When You Feel You Suck as a Writer

Posted Pete Bauer Author, Novel, story telling, Writing

Every writer doubts their abilities.  It’s the nature of the process.

When working on a novel, invariably I will write something of which I am certain is effective that, upon further scrutiny, seems to suck.


The reality is none of these are true; it is neither effective or awful.  The fact that it can in inhabit both spaces at the same time means it needs further work.

Writing is hard.  Really hard.

Most of the time, writing is less about inspiration and more about getting the story onto paper, in all of its imperfectness.  Sure, it’s those moments of inspiration that keep you going, like when you hit one sweet drive on a par 5 that inspires you to hack your way through the remaining 18 holes, but the rest of the time, writing is relentless.

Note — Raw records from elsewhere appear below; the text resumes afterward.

/-- Neither command of the receiver writes FLUSH's snapshot (R27). -/
theorem written_rx_snapRemaining {i : Instr} (hi : i.opcode ∈ [Opcode.rxByte, .rxEvent]) (s : State) :
    (written i s).snapRemaining = s.snapRemaining := by
  cases i
  case rxByte => simp only [written]; split <;> simp
  case rxEvent => simp only [written]; split <;> simp
  all_goals simp [Instr.opcode] at hi

/-- FLUSH neither signals nor counts an overrun (R159). -/
theorem flushWritten_keeps (s : State) :
    (flushWritten s).signal = s.signal ∧ (flushWritten s).overrunCount = s.overrunCount := by
  rcases flushWritten_cases s with h | h | ⟨-, -, -, h⟩ <;> simp [h]

/-- Settles O22: the fault record is R262's; a completed command's frame is read off what it writes. -/
theorem eachElementIsWrittenOnlyByItsCommands : Obligations.EachElementIsWrittenOnlyByItsCommands := by
  intro i s t h
  rcases exec_next_cases h with ⟨u, -, rfl⟩ | ⟨-, -, rfl⟩
  · simp [Response.isFault]
  refine ⟨fun hi k n => by rw [cell_answer, written_cell hi], ?_⟩
  cases i
  case rxByte a =>
    simp [Instr.opcode, written_rx_snapRemaining (i := .rxByte a) (by simp [Instr.opcode]),
      receiveOnly_keeps (written_receiveOnly (i := .rxByte a) (by simp [Instr.opcode]) s)]
  case rxEvent =>
    simp [Instr.opcode, written_rx_snapRemaining (i := .rxEvent) (by simp [Instr.opcode]),
      receiveOnly_keeps (written_receiveOnly (i := .rxEvent) (by simp [Instr.opcode]) s)]
  case flush =>
    simp [Instr.opcode, written, flushWritten_keeps, receiveOnly_keeps (flushWritten_receiveOnly s)]
  case take => simp [Instr.opcode, written_take]
  all_goals simp [Instr.opcode, written]

/-- What a command of the receiver writes to a flag only raises it (R39, column "cleared by"). -/
theorem written_rx_raises {i : Instr} (hi : i.opcode ∈ [Opcode.rxByte, .rxEvent]) (s : State) :
    (s.pending = true → (written i s).pending = true) ∧ (s.signal = true → (written i s).signal = true) ∧
    (s.fullSinceCheck = true → (written i s).fullSinceCheck = true) := by
  cases i
  case rxByte =>
    simp only [written, receivedByte]
    repeat' split
    all_goals simp +contextual
  case rxEvent => simp only [written]; split <;> simp +contextual
  all_goals simp [Instr.opcode] at hi

/-- FLUSH keeps a pending hand-off and never marks a full buffer (R159). -/
theorem flushWritten_flags (s : State) :
    (s.pending = true → (flushWritten s).pending = true) ∧
    (s.fullSinceCheck = false → (flushWritten s).fullSinceCheck = false) := by
  rcases flushWritten_cases s with h | h | ⟨hf, -, -, h⟩ <;> simp [*]

theorem start_not_started {a : Byte} {s : State} (h : firstFault (.start a) s = none) : s.started = false := by
  cases hs : s.started with
  | false => rfl
  | true =>
    simp only [firstFault, firstOf, hs] at h
    split at h <;> simp at h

It’d be great if all writing was inspired.  If your brain functioned optimally.  If every word you wrote down was the best way to express the thought.

But, if that was how writing occurred, everyone would do it.

Writing is work.  It’s forcing yourself to write what you know sucks so that you will eventually hone it into something powerful after another 20 drafts.  It’s spending two hours working on two paragraphs.  It’s spending fifteen minutes running through the synonym function on your computer trying to find the word you just can’t remember.

Its sitting by yourself, trying to create a world for others, while you fumble with how best to describe it.  It’s writing in voices that aren’t your own.  It’s putting characters you love through hell.

And it’s writing a lot of words that are wrong so you can eventually find the few that are right.

Writing and doubts are often the best of friends.  But they’re not spouses.  With enough effort and persistence the doubts will eventually fade away.

Writing is hard.  That’s why it’s so awesome.

2 Comments on “When You Feel You Suck as a Writer

  • Thanks for the post. It hit home. I love to write; however, so many times I begin a story that I know is good only to quit before the first chapter is complete because I can’t get the wording right. What I got out of your post is to just GET THE STORY OUT…, THEN tweak the wording. VERY good advice. Thanks again.

    • sonlightpicturesblog says:

      Yes, it’s a hard lesson to learn. It took me some time as well. Now, I just focus on getting the first draft done, no matter what, because the editing process requires rewrites. If rewriting is inevitable then I don’t worry about writing stuff I know will need ’em. It frees me to write something bad because, in there, is probably the foundation of something good.